For the rest of the day I felt half an hour behind, but I launched my new collection with free limited edition screen prints which appeared to be gladly received by visitors. The collaboration with Formica Group was a really popular element to my new collection, and the mood board featuring my drawing tools as preliminary artwork inspired lots of really interesting conversations. Being a solo designer can be a very lonely, self-reflective existence so it’s great to get feedback from those you design the work for. Architects, interior designers, specifiers, stylists, press, retailers and many more visitors invested time to talk about all elements of my work, and for that I’m grateful. ‘Plot to Plate’ was launched in 2012 and has evolved over time to be a ready to buy interior and gift collection but ‘construct’ works differently. Only the cushions are available for immediate sale, and the rest is printed to order to allow for the distinctive element of the collection, the bespoke production. By working with Formica Group and Surface View my designs have been printed on a range of surfaces for the residential and contract markets.

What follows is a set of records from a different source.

-- ==== Sys2Proof/Machine/Image.lean ====
section
/-! DEFINITION. Firmware images and slot logs (R438, R447 to R450, R460, R461). Offsets count from 0x0800_0000. -/
namespace Sys2Proof.Machine

/-! ## Slot logs (R447) -/

/-- Byte offset of log sector `i` of a slot (R438). -/
def logSector (slot i : Nat) : Nat := (if slot = 0 then 0x3FC000 else 0x7FC000) + 4096 * i
/-- Byte offset of a slot's image (R438). -/
def slotBase (slot : Nat) : Nat := if slot = 0 then 0 else 0x400000

/-- Words of a log sector that are not erased. -/
def logUsed (s : State) (slot i : Nat) : Nat :=
  ((List.range 512).filter (fun k => s.fw (logSector slot i / 8 + k) != .erased)).length

/-- Records of a log sector; one that reads torn or uncorrectable is ignored. -/
def logSectorRecs (s : State) (slot i : Nat) : List Nat :=
  (List.range (logUsed s slot i)).filterMap (fun k => (flashLook s (logSector slot i / 8 + k)).map (·.toNat))

/-- The records of a slot's log in order: a full sector comes before the one that was started after it. -/
def slotLog (s : State) (slot : Nat) : List Nat :=
  if logUsed s slot 1 = 512 then logSectorRecs s slot 1 ++ logSectorRecs s slot 0
  else logSectorRecs s slot 0 ++ logSectorRecs s slot 1

/-- TYPE of a record. -/
def recType (w : Nat) : Nat := w / 2 ^ 60
/-- The last COMMIT of a log. -/
def lastCommit (l : List Nat) : Option Nat := (l.filter (fun w => recType w == 2)).getLast?
/-- A slot is committed (R448). -/
def committed (s : State) (slot : Nat) : Bool :=
  ((slotLog s slot).filter (fun w => recType w == 1 || recType w == 2)).getLast?.map recType == some 2
/-- GEN of a slot (R448). -/
def slotGen (s : State) (slot : Nat) : Nat :=
  (((slotLog s slot).filter (fun w => recType w == 3)).getLast?.map (· % 2 ^ 32)).getD 0

/-- The three records (R447): reserved bits stay erased. -/
def recInvalid : BitVec 64 := BitVec.ofNat 64 0x1FFFFFFFFFFFFFFF
def recCommit (len digest : Nat) : BitVec 64 := BitVec.ofNat 64 (2 * 2 ^ 60 + 0xFFFF * 2 ^ 44 + len % 4096 * 2 ^ 32 + digest % 2 ^ 32)
def recActivate (gen : Nat) : BitVec 64 := BitVec.ofNat 64 (3 * 2 ^ 60 + 0xFFFFFFF * 2 ^ 32 + gen % 2 ^ 32)

/-- Drive firmware asks FLC for a program or an erase on behalf of a command. -/
def fwProgram (s : State) (off tag : Nat) (ws : List (BitVec 64)) : State := flcRequest s ⟨0, false, off, ws, tag⟩
def fwErase (s : State) (off tag : Nat) : State := flcRequest s ⟨0, true, off, [], tag⟩

/-- Words one after another from a word number on, in programs that stay in one row. -/
def fwWords (tag : Nat) : List (BitVec 64) → Nat → State → State
  | [], _, s => s
  | w :: t, k, s => fwWords tag t (k + 1) (fwProgram s (8 * k) tag [w])

/-- Appends records to a slot's log; a full sector is followed by the other one, begun with copies of the last COMMIT and
ACTIVATE, and is then erased (R447). -/
def logAppend (s : State) (slot tag : Nat) (rs : List (BitVec 64)) : State :=
  let u0 := logUsed s slot 0
  let u1 := logUsed s slot 1
  let a := if u0 = 512 ∧ u1 < 512 then 1 else if u1 = 512 then 0 else if u0 = 0 ∧ u1 ≠ 0 then 1 else 0
  let used := if a = 0 then u0 else u1
  let other := if a = 0 then u1 else u0
  let full := decide (512 < used + rs.length)
  if !full ∧ ¬(used = 0 ∧ other = 512) then fwWords tag rs (logSector slot a / 8 + used) s
  else
    let n := if full then 1 - a else a
    let l := slotLog s slot
    let copies := ((lastCommit l).toList ++ ((l.filter (fun w => recType w == 3)).getLast?).toList).map (BitVec.ofNat 64)
    let s := if full ∧ other ≠ 0 then fwErase s (logSector slot n) tag else s
    fwErase (fwWords tag (copies ++ rs) (logSector slot n / 8) s) (logSector slot (1 - n)) tag

/-! ## Images (R460, R461) -/

/-- Bytes of flash, none where a word reads with an error. -/
def flashData (s : State) (off n : Nat) : Option (List Nat) :=
  ((List.range ((n + 7) / 8)).mapM (fun i => flashLook s (off / 8 + i))).map (fun ws => (ws.flatMap (fun w => bytesLE 8 w.toNat)).take n)

/-- A little-endian field of an image header. -/
def hdrField (h : List Nat) (o n : Nat) : Nat := leNat ((h.drop o).take n)

/-- Step 2 of R461. -/
def imageForm (s : State) (h : List Nat) : Bool :=
  let len := hdrField h 8 2
  let load := hdrField h 12 4
  let body := hdrField h 28 4
  let entry := hdrField h 16 4
  h.take 6 == [0x4C, 0x4E, 0x46, 0x57, 0x01, 0x00] && decide (3 ≤ len) && decide (len ≤ 768) && decide (1 ≤ body) &&
    decide (body ≤ len * 4096 - 8192) && load % 4096 == 0 && sramRange load body && decide (load ≤ entry) && decide (entry < load + body) &&
    (hdrField h 6 2).testBit (if s.variant = .ln7740 then 0 else 1)

/-- The step of R461 from 2 on at which a slot's image fails, 0 where it is good. -/
def imageStep (s : State) (slot : Nat) : Nat :=
  match flashData s (slotBase slot) 8192 with
  | none => 2
  | some h =>
    if !imageForm s h then 2
    else if hash256 ((h.drop 96).take 1952) ≠ optBytes s.shadow 5 4 then 3
    else if !Config.mldsaVerify ((h.drop 96).take 1952) (h.take 2048) ((h.drop 2048).take 3309) then 4
    else match flashData s (slotBase slot + 8192) (hdrField h 28 4) with
      | none => 5
      | some b => if hash256 b = (h.drop 32).take 32 then 0 else 5

/-- Header of a slot's image. -/
def imageHeader (s : State) (slot : Nat) : List Nat := (flashData s (slotBase slot) 8192).getD []

end Sys2Proof.Machine
end

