/-- Bytes within one line are stored: into L2, which takes the line on a miss, or straight to memory (R418, R425, R429).
True where the word they go to cannot be completed. -/
def l2Store (s : State) (m : Master) (a : Nat) (bs : List Nat) (l2err : Nat) : Bool × State :=
  let line := a / 64
  let w := a % 64 / 8
  let direct := fun (s : State) =>
    let bad := bs.length < 8 && (isUe s (a / 8 * 8) && !pageRepairs s (a / 8 * 8) && (mirrorOf s (a / 8 * 8)).isNone)
    (bad, writeWord s m a bs)
  if !l2On s then direct s
  else
    let r := l2Line s m line w l2err
    match l2Find r.2.2 line with
    | none => direct r.2.2
    | some l =>
      if l.bad.contains w ∧ bs.length < 8 then (true, r.2.2)
      else
        let d := (List.range 64).map (fun i => if a % 64 ≤ i ∧ i < a % 64 + bs.length then bs.getD (i - a % 64) 0 else (lineBytes l.data).getD i 0)
        (false, l2Put r.2.2 { l with data := lineData d, dirty := true, bad := l.bad.filter (· != w) })

/-! ## Maintenance and drain (R427 to R429) -/

/-- The lines of MSTART to MEND. -/
def mopFirst (s : State) : Nat := (s.reg Reg.L2C_MSTART).toNat / 64
def mopLast (s : State) : Nat := (s.reg Reg.L2C_MEND).toNat / 64

/-- A GO is refused (R427). -/
def mopRefused (s : State) (op : Nat) (sw : Bool) : Bool :=
  let f := mopFirst s * 64
  let l := mopLast s * 64
  s.ms.mopRun || s.ms.drain || op == 0 || decide (4 < op) || (sw && op == 4) ||
  (!sw && (decide (l < f) || !((inRom f && inRom l) || (inFlash f && inFlash l) || (inSram f && inSram l)))) ||
  (op == 4 && (!(inSram f && inSram l) || !l2On s))

/-- A way is locked (R425). -/
def wayLocked (s : State) (l : L2Line) : Bool := s.bit Reg.L2C_LOCK l.way

/-- One line is written back and counted. -/
def mopClean (s : State) (l : L2Line) : State :=
  if l.dirty then (l2Clean s l).addSat Reg.L2C_MSTAT 0 16 1 else s

/-- One line is dropped, unless it is locked and locked lines are skipped (R427). -/
def mopDrop (skip : Bool) (s : State) (l : L2Line) : State :=
  if skip ∧ wayLocked s l then s.addSat Reg.L2C_MSTAT 16 16 1 else l2Drop s l.line

/-- What an operation does to one line (R427). -/
def mopLine (op : Nat) (skip : Bool) (s : State) (l : L2Line) : State :=
  match op with
  | 1 => mopClean s l
  | 2 => mopDrop skip s l
  | _ => mopDrop skip (mopClean s l) l

/-- Zeroes `n` lines from `line` on: in place, or allocated without a fetch (R427). -/
def mopZero : Nat → Nat → State → State
  | 0, _, s => s
  | n + 1, line, s =>
    mopZero n (line + 1) (match l2Find s line with
      | some l => l2Put s { l with data := 0#512, dirty := true, bad := [] }
      | none => l2Allocate s line true 0#512)

/-- The lines an operation names: those held in the range, the one at L2C_MSW, or all. -/
def mopNamed (s : State) (sw : Bool) : List L2Line :=
  if !sw then s.ms.l2.filter (fun l => decide (mopFirst s ≤ l.line) && decide (l.line ≤ mopLast s))
  else if s.bit Reg.L2C_MSW 31 then s.ms.l2
  else s.ms.l2.filter (fun l => l.set == s.fld Reg.L2C_MSW 0 10 && l.way == s.fld Reg.L2C_MSW 16 4)

/-- L2C_MOP was written (R3, R427): with GO the operation treats its lines; it counts as running until L2C_MOP_DONE. -/
def mopGo (m : Master) (v : Word) (s : State) : State :=
  if fieldOf v 31 1 = 0 then s
  else
    let op := fieldOf v 0 3
    let sw := fieldOf v 4 1 == 1
    if mopRefused s op sw ∨ (op = 4 ∧ s.variant = .ln7720) then s.err pgL2C 0x1902 m.id
    else
      let s := ((s.setReg Reg.L2C_MSTAT 0#32).setBit Reg.L2C_MOP 31 true).setBit (Reg.STAT pgL2C) 9 true
      let s := s.setMs { s.ms with mopRun := true }
      if op = 4 then mopZero (mopLast s + 1 - mopFirst s) (mopFirst s) s
      else (mopNamed s sw).foldl (mopLine op (!sw && fieldOf v 5 1 == 0)) s

/-- L2C_MOP_CLEAN (R427): a write of L2C_MOP. -/
def execL2cMopClean (m : Master) (v : Word) (s : State) : Host.Outcome State Fault Refusal := done s (regWrite s m Reg.L2C_MOP 4 v (mopGo m v))
/-- L2C_MOP_INVALIDATE (R427): a write of L2C_MOP. -/
def execL2cMopInvalidate (m : Master) (v : Word) (s : State) : Host.Outcome State Fault Refusal := done s (regWrite s m Reg.L2C_MOP 4 v (mopGo m v))
/-- L2C_MOP_CLEAN_INVALIDATE (R427): a write of L2C_MOP. -/
def execL2cMopCleanInvalidate (m : Master) (v : Word) (s : State) : Host.Outcome State Fault Refusal := done s (regWrite s m Reg.L2C_MOP 4 v (mopGo m v))
/-- L2C_MOP_ZERO (R3, R427): a write of L2C_MOP. -/
def execL2cMopZero (m : Master) (v : Word) (s : State) : Host.Outcome State Fault Refusal := done s (regWrite s m Reg.L2C_MOP 4 v (mopGo m v))

/-- The operation ends (R427). -/
def mopDone (s : State) : State :=
  if !s.ms.mopRun then s
  else (((s.setMs { s.ms with mopRun := false }).setBit Reg.L2C_MOP 31 false).setBit (Reg.STAT pgL2C) 9 false).raise pgL2C 0
/-- L2C_MOP_DONE (R427). -/
def execL2cMopDone (s : State) : Host.Outcome State Fault Refusal := done s (mopDone s)

/-- Every dirty line is written back, then every line dropped (R429). -/
def l2Flush (s : State) : State :=
  let s := s.ms.l2.foldl l2Clean s
  s.setMs { s.ms with l2 := [] }

/-- L2C_CTRL was written; `was` is EN before (R429). EN reads 1 until a drain ends. -/
def l2CtrlEff (was : Bool) (s : State) : State :=
  if was ∧ !l2On s ∧ !s.ms.drain then
    let s := (s.setBit Reg.L2C_CTRL 0 true).setBit (Reg.STAT pgL2C) 8 true
    (l2Flush s).setMs { (l2Flush s).ms with drain := true }
  else if s.ms.drain then s.setBit Reg.L2C_CTRL 0 true
  else s

/-- L2C_DRAIN (R429): a write of L2C_CTRL. -/
def execL2cDrain (m : Master) (v : Word) (s : State) : Host.Outcome State Fault Refusal :=
  done s (regWrite s m Reg.L2C_CTRL 4 v (l2CtrlEff (l2On s)))

/-- The drain ends (R429). -/
def drainDone (s : State) : State :=
  if !s.ms.drain then s
  else (((s.setMs { s.ms with drain := false }).setBit Reg.L2C_CTRL 0 false).setBit (Reg.STAT pgL2C) 8 false).raise pgL2C 1
/-- L2C_DRAIN_DONE (R429). -/
def execL2cDrainDone (s : State) : Host.Outcome State Fault Refusal := done s (drainDone s)

/-! ## L1 (R411, R413) -/

/-- A hart. -/
def State.hart (s : State) (h : Nat) : Hart := s.harts.getD h ⟨false, 0, false, none, 0, false, none, [], [], []⟩
/-- Replaces a hart. -/
def State.updHart (s : State) (h : Nat) (f : Hart → Hart) : State := { s with harts := s.harts.modify h f }

/-- The master ID of a hart (R408). -/
def hartMaster (h : Nat) : Master := match h with | 0 => .cc0 | 1 => .cc1 | 2 => .cc2 | 3 => .cc3 | _ => .sup

/-- A CSR of a hart (R413). -/
abbrev csr (h n : Nat) : Nat := 0x400000000 + h * 0x1000 + n

/-- A hart's L1I or L1D is enabled: command cores only (R413). -/
def l1iOn (s : State) (h : Nat) : Bool := decide (h < 4) && s.bit (csr h 0x7C0) 0
def l1dOn (s : State) (h : Nat) : Bool := decide (h < 4) && s.bit (csr h 0x7C0) 1

/-- A line joins an L1 of 512 lines; which line a full cache gives up is open (R408, R411). -/
def l1Add (k : Nat) (l : CacheLine) (c : List CacheLine) : List CacheLine :=
  let c := c.filter (fun x => x.line != l.line)
  l :: (if c.length < 512 then c else c.eraseIdx (k % 512))

/-- A store by a hart: its own L1D line takes it, the other L1Ds drop theirs (R411). -/
def l1Store (h a : Nat) (bs : List Nat) (s : State) : State :=
  { s with harts := s.harts.zipIdx.map (fun q =>
      if q.2 = h then { q.1 with l1d := q.1.l1d.map (fun c => if c.line = a / 64 then
          { c with data := lineData ((List.range 64).map (fun i => if a % 64 ≤ i ∧ i < a % 64 + bs.length then bs.getD (i - a % 64) 0 else (lineBytes c.data).getD i 0)) } else c) }
      else { q.1 with l1d := q.1.l1d.filter (fun c => c.line != a / 64) }) }

/-- Reservations on a line end, but the hart's own (R408, R410). -/
def breakRes (h line : Nat) (s : State) : State :=
  { s with harts := s.harts.zipIdx.map (fun q => if q.2 ≠ h ∧ q.1.reservation = some line then { q.1 with reservation := none } else q.1) }

/-- FENCE_I (R411): the hart's fetches see its earlier stores. -/
def fenceI (h : Nat) (s : State) : State := s.updHart h (fun x => { x with l1i := [] })
/-- FENCE_I (R411). -/
def execFenceI (h : Nat) (s : State) : Host.Outcome State Fault Refusal := done s (fenceI h s)

/-- lnl1op (R413): bit 0 invalidates L1I, bit 1 L1D. -/
def l1Op (h : Nat) (v : Word) (s : State) : State :=
  s.updHart h (fun x => { x with l1i := if fieldOf v 0 1 = 1 then [] else x.l1i, l1d := if fieldOf v 1 1 = 1 then [] else x.l1d })
/-- LNL1OP_WRITE (R413). -/
def execLnl1opWrite (h : Nat) (v : Word) (s : State) : Host.Outcome State Fault Refusal := done s (l1Op h v s)

/-! ## Traps of a core and cache block operations (R408, R410, R411, R413) -/

/-- A hart takes an exception: its cause code and address. -/
def coreTrap (h cause a : Nat) (s : State) : State := s.updHart h (fun x => { x with trap := some (cause, a) })

/-- An access fault: lnberr holds the address, lnbsrc the kind (R413). -/
def coreFault (h cause kind a : Nat) (s : State) : State :=
  coreTrap h cause a ((s.setReg (csr h 0x7C2) (Word.ofNat a)).setReg (csr h 0x7C3) (Word.ofNat kind))

/-- The command cores have the cache block operations; the supervisor raises an illegal-instruction exception (R408). -/
def cboHart (h : Nat) (f : State → State) (s : State) : State := if h < 4 then f s else coreTrap h 2 0 s

/-- The issuing core's L1 loses a line. -/
def l1Forget (h line : Nat) (s : State) : State :=
  s.updHart h (fun x => { x with l1i := x.l1i.filter (fun c => c.line != line), l1d := x.l1d.filter (fun c => c.line != line) })

/-- cbo.clean: L1D is write-through, so L2's line alone is written back (R411). -/
def cboClean (a : Nat) (s : State) : State :=
  match l2Find s (a / 64) with
  | some l => l2Clean s l
  | none => s
/-- cbo.inval (R411). -/
def cboInval (h a : Nat) (s : State) : State := l2Drop (l1Forget h (a / 64) s) (a / 64)
/-- cbo.flush (R411). -/
def cboFlush (h a : Nat) (s : State) : State := cboInval h a (cboClean a s)
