-- ==== Sys2Proof/Machine/Power.lean ====
section
/-! DEFINITION. The meanings of PWR's commands: the over-voltage ladder and the last-gasp sequence (R266 to R286). -/
namespace Sys2Proof.Machine

/-- Page of PWR. -/
abbrev pgPWR : Nat := 0x02

/-- Replaces PWR's own state. -/
def State.setPwr (s : State) (x : Pwr) : State := { s with pwr := x }

/-- LGSTATE (R286). -/
def State.setLg (s : State) (n : Nat) : State := s.setFld (Reg.STAT pgPWR) 12 3 n

/-- An event of PWR that is counted and recorded: interrupt bit, code, low bit of its count in PWR_CNT (R286). -/
def pwrEvent (s : State) (irq code cnt : Nat) : State :=
  (((s.raise pgPWR irq).err pgPWR code 15).addSat Reg.PWR_CNT cnt 8 1).report pgPWR code 15 []

/-! ## The over-voltage ladder -/

/-- OVSTATE changes; the change is recorded (R275). -/
def setOv (s : State) (n : Nat) : State :=
  if ovState s = n then s else (s.setFld (Reg.STAT pgPWR) 8 3 n).report pgPWR Config.ovStateCode 15 []

/-- OVSTATE changes as part of an event that has a record of its own. -/
def setOvQuiet (s : State) (n : Nat) : State := s.setFld (Reg.STAT pgPWR) 8 3 n

/-- BRKG goes low. -/
def brkgLow (s : State) : State := s.setPwr { s.pwr with brkg := false, chopWin := none }

/-- Braking that returns nothing: ZEROV, gate dropped, OVSTATE ZVBRK; with the spindle open in OVOPEN that state stays
(R273, R274). -/
def zeroBrake (s : State) (quiet : Bool) : State :=
  let s := brkgLow s
  let s := if ovState s = 3 then s
    else
      let s := forceZerov s
      if quiet then setOvQuiet s 2 else setOv s 2
  dropGate s 2

/-- VIN, in mV, reaches OV1 (R271, R273). -/
def vinOv1 (vin : Nat) (s : State) : State :=
  let s := (s.raise pgPWR 0).addSat Reg.PWR_CNT 0 8 1
  if s.bit Reg.PWR_BRK 0 ∧ !s.pwr.faulty then
    if s.pwr.brkg then s
    else
      let s := s.setPwr { s.pwr with brkg := true, chopWin := some vin }
      if ovState s = 0 then setOv s 1 else s
  else zeroBrake s false

/-- VIN_OV1: the mean of 4 samples has risen to `vin` mV (R270). -/
def execVinOv1 (vin : Nat) (s : State) : Host.Outcome State Fault Refusal :=
  done s (if 250 * s.fld Reg.PWR_OV 0 8 ≤ vin then vinOv1 vin (s.setFld Reg.PWR_VIN 0 13 (min 8191 (vin / 10))) else s)

/-- 200 µs after BRKG rose: VIN now, its greatest fall from its peak, and the greatest code of channel PWR_BRK.CH within
the window (R272, R273). -/
def chopperWindow (vin fall : Nat) (code : Int) (s : State) : State :=
  match s.pwr.chopWin with
  | some v =>
    let seen := if s.bit Reg.PWR_BRK 1 then decide ((s.fld Reg.PWR_BRK 16 12 : Int) < code) else decide (100 ≤ fall)
    let s := s.setPwr { s.pwr with chopWin := none }
    if v + 200 < vin ∨ !seen then
      let s := s.setPwr { s.pwr with faulty := true }
      zeroBrake (pwrEvent s 1 0x1102 8) true
    else s
  | none => s

/-- CHOPPER_WINDOW_END. -/
def execChopperWindowEnd (vin fall : Nat) (code : Int) (s : State) : Host.Outcome State Fault Refusal :=
  done s (chopperWindow vin fall code s)

/-- VIN is at or below OV1 − BHYS, in 10 mV (R275). -/
def vinLow (s : State) : Bool :=
  decide (s.fld Reg.PWR_VIN 0 13 + 25 * s.fld Reg.PWR_OV 16 4 ≤ 25 * s.fld Reg.PWR_OV 0 8)

/-- VIN falls to OV1 − BHYS (R271). -/
def vinChopEnd (s : State) : State :=
  let s := brkgLow s
  if ovState s = 1 then setOv s 0 else s

/-- VIN_CHOP_END: VIN as measured is at or below OV1 − BHYS. -/
def execVinChopEnd (s : State) : Host.Outcome State Fault Refusal := done s (if vinLow s then vinChopEnd s else s)

/-- VIN reaches OV2: every spindle switch opens (R274). -/
def vinOv2 (s : State) : State :=
  let s := spnEnter (s.setSpn { s.spn with keep := false, zvBack := false }) 0
  pwrEvent (setOvQuiet (dropGate s 2) 3) 2 0x1103 16

/-- VIN_OV2. -/
def execVinOv2 (s : State) : Host.Outcome State Fault Refusal := done s (vinOv2 s)

/-- R275, R282, R285: the clears a word asks for are all allowed. -/
def clrOk (s : State) (v : Word) : Bool :=
  (fieldOf v 0 2 == 0 || vinLow s) && (fieldOf v 2 1 == 0 || lgState s == 4)

/-- PWR_CLR written (R275, R282). -/
def clrEffect (v : Word) (s : State) : State :=
  let s := if fieldOf v 0 1 = 1 then s.setPwr { s.pwr with faulty := false } else s
  let s := if fieldOf v 0 2 ≠ 0 ∧ (ovState s = 2 ∨ ovState s = 3) then setOv s 0 else s
  if fieldOf v 2 1 = 1 then (s.setLg 0).setBit Reg.PWR_LG 8 false else s

/-- A write of PWR_CLR. -/
def clrWrite (m : Master) (v : Word) (s : State) : State := regWriteIf s m Reg.PWR_CLR 4 v (clrOk s v) (clrEffect v)

/-- PWR_CLR_CHOPFLT (R275). -/
def execPwrClrChopflt (m : Master) (v : Word) (s : State) : Host.Outcome State Fault Refusal := done s (clrWrite m v s)
/-- PWR_CLR_OVOPEN (R275). -/
def execPwrClrOvopen (m : Master) (v : Word) (s : State) : Host.Outcome State Fault Refusal := done s (clrWrite m v s)
/-- PWR_CLR_LGIDLE (R282). -/
def execPwrClrLgidle (m : Master) (v : Word) (s : State) : Host.Outcome State Fault Refusal := done s (clrWrite m v s)

/-- V5OUT carried more than 450 mA for 50 µs: the switch opens (R267). -/
def v5outOver (s : State) : State :=
  if s.bit Reg.PWR_RAIL 0 ∧ !s.bit Reg.PWR_RAIL 12 then ((s.setBit Reg.PWR_RAIL 12 true).raise pgPWR 7).err pgPWR 0x1106 15 else s

/-- V5OUT_OVERCURRENT. -/
def execV5outOvercurrent (s : State) : Host.Outcome State Fault Refusal := done s (v5outOver s)

/-! ## The last gasp -/

/-- The axes of the stepper groups halt (R277). -/
def axesHalt (s : State) : State := groupStop (groupStop s 0) 1

/-- VIN is declared lost: steps 2 to 4 of the sequence (R277). -/
def vinLoss (late : Bool) (s : State) : State :=
  if s.bit Reg.PWR_HU 0 ∧ (lgState s = 0 ∨ lgState s = 4) then
    let s := winhTrip s 65536 late
    let s := vinChopEnd s
    let s := pwrEvent (s.setBit Reg.HQ_CTRL 0 false) 3 0x1104 24
    let s := (s.setLg 1).setPwr { s.pwr with lossTick := some s.ticks, recoverPend := false, parkCalled := false, holdupReq := true }
    let s := (s.setBit Reg.HDL_CFG 0 false).setBit Reg.PWR_LG 8 false
    let s := writeAbandon (readAbandon s)
    let s := captureStart s
    axesHalt ((List.range 4).foldl (fun s b => drive s b 0) s)
  else s

/-- VIN has stood below VLOSS for TLOSS µs, a tick being 0.625 µs (R276). -/
def vinIsLost (s : State) : Bool := decide (s.fld Reg.PWR_HU 24 8 * 8 ≤ (s.pwr.under + 1) * 5)

/-- VIN_LOSS; `late` says that a running pass has its last channel bit of position 127 out (R147). -/
def execVinLoss (late : Bool) (s : State) : Host.Outcome State Fault Refusal := done s (if vinIsLost s then vinLoss late s else s)

/-- PWR leaves HOLDUP for RUN, with SETEFF starting from OMEGA (R281). -/
def holdupLeave (s : State) : State :=
  let s := s.setPwr { s.pwr with holdupReq := false }
  if spnState s = 8 then spnEnter (s.setSpn { s.spn with setEff := s.mortInt 0x69 * 3125 }) 5 else s

/-- LGSTATE becomes RECOVERED (R281, R282). -/
def lgRecovered (s : State) : State := ((s.setLg 4).setPwr { s.pwr with recoverPend := false }).raise pgPWR 6

/-- The park policy allows a park (R278). -/
def parkAllowed (s : State) : Bool :=
  s.fld Reg.PWR_HU 2 2 == 2 || (s.fld Reg.PWR_HU 2 2 == 1 && spnState s == 8)

/-- Step 6: the last-gasp task is done, or its time is over (R277 to R279, R281). -/
def lgDone (s : State) : State :=
  if lgState s = 1 then
    let ms := (s.ticks - s.pwr.lossTick.getD s.ticks) / 1600
    let s := ((s.setBit Reg.PWR_LG 8 true).setFld Reg.PWR_LG 16 9 (min 511 ms)).raise pgPWR 4
    if s.pwr.recoverPend then lgRecovered (holdupLeave s)
    else
      let s := if parkAllowed s then parkStart (s.setPwr { s.pwr with parkCalled := true }) else s
      s.setLg 2
  else s

/-- PWR_LG written (R277): DONE counts in CRITICAL. -/
def lgEffect (v : Word) (s : State) : State := if fieldOf v 8 1 = 1 then lgDone s else s

/-- PWR_LG_DONE. -/
def execPwrLgDone (m : Master) (v : Word) (s : State) : Host.Outcome State Fault Refusal :=
  done s (regWrite s m Reg.PWR_LG 4 v (lgEffect v))

/-- LGMAX expires with no DONE (R279); the recorder notes it at the next mount. -/
def lgTimeout (s : State) : State :=
  if lgState s = 1 ∧ s.pwr.lossTick.getD s.ticks + s.fld Reg.PWR_LG 0 8 * 1600 ≤ s.ticks then lgDone (((s.raise pgPWR 5).err pgPWR 0x1105 15).setPwr { s.pwr with lateNote := true }) else s

/-- LG_TIMEOUT. -/
def execLgTimeout (s : State) : Host.Outcome State Fault Refusal := done s (lgTimeout s)

/-- OMEGA lies below RAMPSPD. -/
def belowRampSpd (s : State) : Bool := decide (s.mortInt 0x69 < sigRpm (s.fld Reg.SPN_OLR 12 10 * 10 : Nat))

/-- Step 7: park is done or the disc is slow; HOLDUP ends in ZEROV (R277). -/
def holdupEnd (s : State) : State :=
  if lgState s = 2 ∧ ((s.pwr.parkCalled ∧ !s.bit (Reg.STAT pgSTP) 8) ∨ belowRampSpd s) then
    let s := s.setPwr { s.pwr with holdupReq := false }
    let s := if spnState s = 8 then spnEnter (s.setSpn { s.spn with zvBack := false }) 7 else s
    s.setLg 3
  else s

/-- HOLDUP_END. -/
def execHoldupEnd (s : State) : Host.Outcome State Fault Refusal := done s (holdupEnd s)

/-- PWR writes MODE = RUN to SPN (R282). -/
def pwrRun (s : State) : State :=
  match modeAction s 1 with
  | some act => modeEnter act (s.setFld Reg.SPN_MODE 0 3 1)
  | none => s

/-- VIN is back: before DONE the sequence goes on to it, after it the spindle runs again (R281, R282). -/
def vinRecovered (s : State) : State :=
  let n := lgState s
  if n = 1 then s.setPwr { s.pwr with recoverPend := true }
  else if n = 2 ∨ n = 3 then lgRecovered (pwrRun (holdupLeave s))
  else s

/-- VIN_RECOVERED: VIN has stood above VLOSS + 0.5 V for 10 ms (R281). -/
def execVinRecovered (s : State) : Host.Outcome State Fault Refusal :=
  done s (if 16000 ≤ s.pwr.above + 1 then vinRecovered s else s)

end Sys2Proof.Machine
end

When designing the stand I had to consider what I wanted to communicate and who I wanted to relate to. Over the years I’ve refined the ideas of what I want to do and the contexts in which I thrive creatively and this design show gave me the opportunity to put that understanding across. It was important to explain that I have lots of experience of creating bespoke pattern for clients and having just designed a new pattern for David Mellor celebrating the ‘Pride’ cutlery this was a great thing to show. It was really well received and orders have already been dispatched!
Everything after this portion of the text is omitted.